Radio Fiji One

Fiji;
- Frequencies: 92.8 MHz, 93 MHz, 93.2 MHz, 93.4 MHz and 558 kHz

Ownership
- Owner: Fiji Broadcasting Corporation

History
- First air date: July 1, 1954

Links
- Webcast: http://rf1.fbc.com.fj/listen
- Website: http://rf1.fbc.com.fj/

= Radio Fiji One =

Radio Fiji One (NA DOMOIVITI) is an iTaukei (Fijian) language - public service broadcaster in Fiji. The station broadcasts on the 93megahertz and 558 kilohertz to the cities of Suva, Navua, Nausori, Labasa, Savusavu, Nadi, Denarau, Mamanuca and Lautoka. The station also broadcasts on the 92.8 frequency to the towns of Coral Coast and Ba. The station broadcasts on 93.2 megahertz to the town of Tavua, and on 93.4 megahertz to Rakiraki and Nabouwalu.
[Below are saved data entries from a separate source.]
/-- One lane of FCVT and DCVT (R200). -/
def cvtLane (d a src dst : Nat) (e : Ex) (i : Nat) : LaneOut :=
  let md := fpMod e .rne
  let (n, cell, x1) := cvtSource e src a i
  let f := fpType src
  let g := fpType dst
  let (dr, x2) := srDraw md.rnd x1
  let v := modA md (readFp f md.ftz n)
  let r := finishFp g md (!widens f g) md.ftz [v] (if v.isNaN then v.quiet else v) dr
  let w := BitVec.ofNat 64 r.code
  { lane := i, lo := loWord w, hi := if dst = 9 then some (hiWord w) else none
    result := if dst = 9 then hiWord w else loWord w, a := some cell, old := (vreg e.g d i).2, ev := r.ev
    born := r.born, w0 := if src = 9 then BitVec.ofNat 32 (n / 2 ^ 32) else asFp32 f n
    w1 := if src = 9 then BitVec.ofNat 32 n else 0#32, dice := drawn e i x2 }

/-- FCVT: among FP32, FP16 and BF16 (R200). -/
def execFcvt (d a : BitVec 8) (src dst : BitVec 4) (s : State) : Host.Outcome State Fault Refusal :=
  plainWord (.fcvt d a src dst) (fun e s =>
    commitLanes s e d.toNat .produce false (e.lanes.map (cvtLane d.toNat a.toNat src.toNat dst.toNat e))) s

/-- DCVT: between FP64 and one of those (R200). -/
def execDcvt (d a : BitVec 8) (src dst : BitVec 4) (s : State) : Host.Outcome State Fault Refusal :=
  plainWord (.dcvt d a src dst) (fun e s =>
    commitLanes s e d.toNat .produce true (e.lanes.map (cvtLane d.toNat a.toNat src.toNat dst.toNat e))) s

/-! ## Packed arithmetic (R201) -/

/-- Element j of a container of w-bit elements. -/
def elem (w : Nat) (v : Word) (j : Nat) : Nat := v.toNat / 2 ^ (w * j) % 2 ^ w

/-- One lane of a packed instruction: two elements, each rounded once, with one draw each, the low one first. -/
def packedLane (f : Fmt) (t : OpType) (d a b : BitVec 8) (useD : Bool) (op : FpOp) (e : Ex) (i : Nat) : LaneOut :=
  let md := fpMod e .rne
  let p := lanePair e t t a.toNat b.toNat i
  let c := vreg e.g d.toNat i
  let d0 := srDraw md.rnd p.2.2
  let d1 := srDraw md.rnd d0.2
  let one := fun (j : Nat) (dr : Nat) =>
    let x := modA md (readFp f md.ftz (elem 16 p.1.1 j))
    let y := modB md (readFp f md.ftz (elem 16 p.2.1.1 j))
    let z := readFp f md.ftz (elem 16 c.1 j)
    finishFp f md false md.ftz ([x, y] ++ if useD then [z] else []) (op md x y z 0#32 dr) dr
  let r0 := one 0 d0.1
  let r1 := one 1 d1.1
  let v : Word := BitVec.ofNat 32 (r0.code + 65536 * r1.code)
  { lane := i, lo := v, result := v, a := some p.1, b := some p.2.1, c := if useD then some c else none, old := c.2
    ev := r0.ev.or r1.ev, born := r0.born.or r1.born, dice := drawn e i d1.2 }

/-- A packed instruction over the active lanes. -/
def packedBody (f : Fmt) (t : OpType) (d a b : BitVec 8) (useD : Bool) (op : FpOp) (e : Ex) (s : State) : State :=
  commitLanes s e d.toNat .produce false (e.lanes.map (packedLane f t d a b useD op e))

/-- BADD2: BF16 sums (R201). -/
def execBadd2 (d a b : BitVec 8) (s : State) : Host.Outcome State Fault Refusal :=
  plainWord (.badd2 d a b) (packedBody .bf16 .bf16 d a b false fun md x y _ _ _ => fadd md.rnd x y) s

/-- BMUL2: BF16 products (R201). -/
def execBmul2 (d a b : BitVec 8) (s : State) : Host.Outcome State Fault Refusal :=
  plainWord (.bmul2 d a b) (packedBody .bf16 .bf16 d a b false fun _ x y _ _ _ => fmul x y) s

/-- BFMA2: BF16 products plus d (R201). -/
def execBfma2 (d a b : BitVec 8) (s : State) : Host.Outcome State Fault Refusal :=
  plainWord (.bfma2 d a b) (packedBody .bf16 .bf16 d a b true fun md x y z _ _ => ffma md.rnd x y z) s

/-- HADD2: FP16 sums (R201). -/
def execHadd2 (d a b : BitVec 8) (s : State) : Host.Outcome State Fault Refusal :=
  plainWord (.hadd2 d a b) (packedBody .fp16 .fp16 d a b false fun md x y _ _ _ => fadd md.rnd x y) s

/-- HMUL2: FP16 products (R201). -/
def execHmul2 (d a b : BitVec 8) (s : State) : Host.Outcome State Fault Refusal :=
  plainWord (.hmul2 d a b) (packedBody .fp16 .fp16 d a b false fun _ x y _ _ _ => fmul x y) s

/-- HFMA2: FP16 products plus d (R201). -/
def execHfma2 (d a b : BitVec 8) (s : State) : Host.Outcome State Fault Refusal :=
  plainWord (.hfma2 d a b) (packedBody .fp16 .fp16 d a b true fun md x y z _ _ => ffma md.rnd x y z) s

/-! ## Dot products (R202, R203) -/

/-- One lane of a floating-point dot: the exact sum of d and n products of w-bit elements, rounded once in RNE. -/
def dotLane (f : Fmt) (t : OpType) (n w : Nat) (d a b : BitVec 8) (e : Ex) (i : Nat) : LaneOut :=
  let md := { fpMod e .rne with rnd := .rne }
  let p := lanePair e t t a.toNat b.toNat i
  let c := vreg e.g d.toNat i
  let xs := (upTo n).map fun j => decodeFp f (elem w p.1.1 j)
  let ys := (upTo n).map fun j => decodeFp f (elem w p.2.1.1 j)
  let z := decodeFp .fp32 c.1.toNat
  let ins := xs ++ ys ++ [z]
  let v := if ins.any FVal.isNaN then firstNaN ins defaultNaN
    else (List.zipWith fmul xs ys).foldl (fadd .rne) z
  let r := finishFp .fp32 md false false ins v 0
  { lane := i, lo := BitVec.ofNat 32 r.code, result := BitVec.ofNat 32 r.code, a := some p.1, b := some p.2.1
    c := some c, old := c.2, ev := r.ev, born := r.born, dice := drawn e i p.2.2 }

/-- A floating-point dot over the active lanes. -/
def dotBody (f : Fmt) (t : OpType) (n w : Nat) (d a b : BitVec 8) (e : Ex) (s : State) : State :=
  commitLanes s e d.toNat .produce false (e.lanes.map (dotLane f t n w d a b e))

/-- VDOT2.BF (R202, R203). -/
def execVdot2Bf (d a b : BitVec 8) (s : State) : Host.Outcome State Fault Refusal :=
  plainWord (.vdot2Bf d a b) (dotBody .bf16 .bf16 2 16 d a b) s

/-- VDOT4.E4 (R202, R203). -/
def execVdot4E4 (d a b : BitVec 8) (s : State) : Host.Outcome State Fault Refusal :=
  plainWord (.vdot4E4 d a b) (dotBody .e4m3 .e4m3 4 8 d a b) s

/-- VDOT4.E5 (R202, R203). -/
def execVdot4E5 (d a b : BitVec 8) (s : State) : Host.Outcome State Fault Refusal :=
  plainWord (.vdot4E5 d a b) (dotBody .e5m2 .e5m2 4 8 d a b) s

/-- VDOT8.F4 (R202, R203). -/
def execVdot8F4 (d a b : BitVec 8) (s : State) : Host.Outcome State Fault Refusal :=
  plainWord (.vdot8F4 d a b) (dotBody .e2m1 .e2m1 8 4 d a b) s

/-- VDOT2.H (R202, R203). -/
def execVdot2H (d a b : BitVec 8) (s : State) : Host.Outcome State Fault Refusal :=
  plainWord (.vdot2H d a b) (dotBody .fp16 .fp16 2 16 d a b) s

/-- One lane of VDOT4.I8 (R202, R203): plain integers, modulo 2^32, or clamped to I32 with SAT. -/
def dotI8Lane (d a b : BitVec 8) (e : Ex) (i : Nat) : LaneOut :=
  let p := lanePair e .i8 .i8 a.toNat b.toNat i
  let c := vreg e.g d.toNat i
  let z := ((upTo 4).map fun j => signed 8 (elem 8 p.1.1 j) * signed 8 (elem 8 p.2.1.1 j)).foldl
    (fun (t u : Int) => t + u) c.1.toInt
  let r := if modBit e.x.mod 23 then sat32 z else (BitVec.ofInt 32 z, noEvents)
  { lane := i, lo := r.1, result := r.1, a := some p.1, b := some p.2.1, c := some c, old := c.2, ev := r.2
    dice := drawn e i p.2.2 }

/-- VDOT4.I8 (R202, R203). -/
def execVdot4I8 (d a b : BitVec 8) (s : State) : Host.Outcome State Fault Refusal :=
  plainWord (.vdot4I8 d a b) (fun e s => commitLanes s e d.toNat .produce false (e.lanes.map (dotI8Lane d a b e))) s

/-! ## Narrowing and unpacking (R204 to R206) -/

/-- One lane of a narrowing of two FP32 operands: the codes of a and b go where put puts them; useD says that the
old container is a source. NEGA and ABSA act on a alone; a draws before b. -/
def narrowLane (f : Fmt) (flush useD : Bool) (put : Word → Nat → Nat → Word) (d a b : BitVec 8) (e : Ex) (i : Nat) :
    LaneOut :=
  let md := fpMod e .rne
  let p := lanePair e .fp32 .fp32 a.toNat b.toNat i
  let c := vreg e.g d.toNat i
  let d0 := srDraw md.rnd p.2.2
  let d1 := srDraw md.rnd d0.2
  let one := fun (v : FVal) (dr : Nat) => finishFp f md true flush [v] (if v.isNaN then v.quiet else v) dr
  let r0 := one (modA md (readFp .fp32 md.ftz p.1.1.toNat)) d0.1
  let r1 := one (readFp .fp32 md.ftz p.2.1.1.toNat) d1.1
  let v := put c.1 r0.code r1.code
  { lane := i, lo := v, result := v, a := some p.1, b := some p.2.1, c := if useD then some c else none, old := c.2
    ev := r0.ev.or r1.ev, born := r0.born.or r1.born, w0 := if r0.born.nsat then p.1.1 else p.2.1.1
    dice := drawn e i d1.2 }

/-- A narrowing over the active lanes. -/
def narrowBody (f : Fmt) (flush useD : Bool) (put : Word → Nat → Nat → Word) (d a b : BitVec 8) (e : Ex) (s : State) :
    State :=
  commitLanes s e d.toNat .produce false (e.lanes.map (narrowLane f flush useD put d a b e))

/-- Two 16-bit codes as a pair. -/
def putPk (_ : Word) (x y : Nat) : Word := BitVec.ofNat 32 (x + 65536 * y)
/-- Two FP8 codes in the low half, and in the high half, of a container. -/
def putLow8 (c : Word) (x y : Nat) : Word := BitVec.ofNat 32 (x + 256 * y + c.toNat / 65536 * 65536)
def putHigh8 (c : Word) (x y : Nat) : Word := BitVec.ofNat 32 (c.toNat % 65536 + 65536 * (x + 256 * y))

/-- CVTPK.BF (R204). -/
def execCvtpkBf (d a b : BitVec 8) (s : State) : Host.Outcome State Fault Refusal :=
  plainWord (.cvtpkBf d a b) (fun e s => narrowBody .bf16 e.lch.ftz false putPk d a b e s) s

/-- CVTPK.H (R204). -/
def execCvtpkH (d a b : BitVec 8) (s : State) : Host.Outcome State Fault Refusal :=
  plainWord (.cvtpkH d a b) (fun e s => narrowBody .fp16 e.lch.ftz false putPk d a b e s) s

/-- CVT8.E4L (R205). -/
def execCvt8E4l (d a b : BitVec 8) (s : State) : Host.Outcome State Fault Refusal :=
  plainWord (.cvt8E4l d a b) (fun e s => narrowBody .e4m3 false true putLow8 d a b e s) s

/-- CVT8.E4H (R205). -/
def execCvt8E4h (d a b : BitVec 8) (s : State) : Host.Outcome State Fault Refusal :=
  plainWord (.cvt8E4h d a b) (fun e s => narrowBody .e4m3 false true putHigh8 d a b e s) s

/-- CVT8.E5L (R205). -/
def execCvt8E5l (d a b : BitVec 8) (s : State) : Host.Outcome State Fault Refusal :=
  plainWord (.cvt8E5l d a b) (fun e s => narrowBody .e5m2 false true putLow8 d a b e s) s

/-- CVT8.E5H (R205). -/
def execCvt8E5h (d a b : BitVec 8) (s : State) : Host.Outcome State Fault Refusal :=
  plainWord (.cvt8E5h d a b) (fun e s => narrowBody .e5m2 false true putHigh8 d a b e s) s

/-- The value, the FP32 word for a cause record, and the operand type of element sel of a container (R206). -/
def unpkElem (f sel : Nat) (v : Word) : FVal × Word :=
  match f with
  | 0 => (decodeFp .bf16 (elem 16 v sel), asFp32 .bf16 (elem 16 v sel))
  | 1 => (decodeFp .fp16 (elem 16 v sel), asFp32 .fp16 (elem 16 v sel))
  | 2 => (decodeFp .e4m3 (elem 8 v sel), asFp32 .e4m3 (elem 8 v sel))
  | 3 => (decodeFp .e5m2 (elem 8 v sel), asFp32 .e5m2 (elem 8 v sel))
  | 4 => (decodeFp .e2m1 (elem 4 v sel), asFp32 .e2m1 (elem 4 v sel))
  | _ =>
    let z := ofInt (signed 8 (elem 8 v sel))
    (z, BitVec.ofNat 32 (roundTo .fp32 .rne false z 0).code)

/-- The type in which UNPK reads its container. -/
def unpkType (f : Nat) : OpType :=
  match f with
  | 0 => .bf16 | 1 => .fp16 | 2 => .e4m3 | 3 => .e5m2 | 4 => .e2m1 | _ => .i8

/-- One lane of UNPK (R206): one element widened to FP32; births only under SCALE. -/
def unpkLane (d a : BitVec 8) (f k : BitVec 4) (e : Ex) (i : Nat) : LaneOut :=
  let md := fpMod e .rne
  let p := laneOne e (unpkType f.toNat) a.toNat i
  let x := unpkElem f.toNat k.toNat p.1.1
  let dr := srDraw md.rnd p.2
  let v := modA md x.1
  let r := finishFp .fp32 md (md.scale ≠ 0) false [v] (if v.isNaN then v.quiet else v) dr.1
  { lane := i, lo := BitVec.ofNat 32 r.code, result := BitVec.ofNat 32 r.code, a := some p.1
    old := (vreg e.g d.toNat i).2, ev := r.ev, born := r.born, w0 := x.2, dice := drawn e i dr.2 }

/-- UNPK (R206). -/
def execUnpk (d a : BitVec 8) (f k : BitVec 4) (s : State) : Host.Outcome State Fault Refusal :=
  plainWord (.unpk d a f k) (fun e s => commitLanes s e d.toNat .produce false (e.lanes.map (unpkLane d a f k e))) s

/-- DICE (R207): one draw per active lane; the result has no source. -/
def execDice (d : BitVec 8) (s : State) : Host.Outcome State Fault Refusal :=
  plainWord (.dice d) (fun e s =>
    commitLanes s e d.toNat .produce false (e.lanes.map fun i =>
      let x := diceStep (diceOf e.g i)
      { lane := i, lo := x, result := x, old := (vreg e.g d.toNat i).2, dice := some x })) s

end Sys2Proof.Machine
end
It is operated by Fiji Broadcasting Corporation, the company which also owns FBC TV, Radio Fiji Two, Mirchi FM, Bula FM, 2Day FM (Fiji), and Gold FM (Fiji) in Fiji.

The programs are sponsored by the government under the Public Service Broadcast (PSB) contract, from private organizations and religious organizations in Fiji.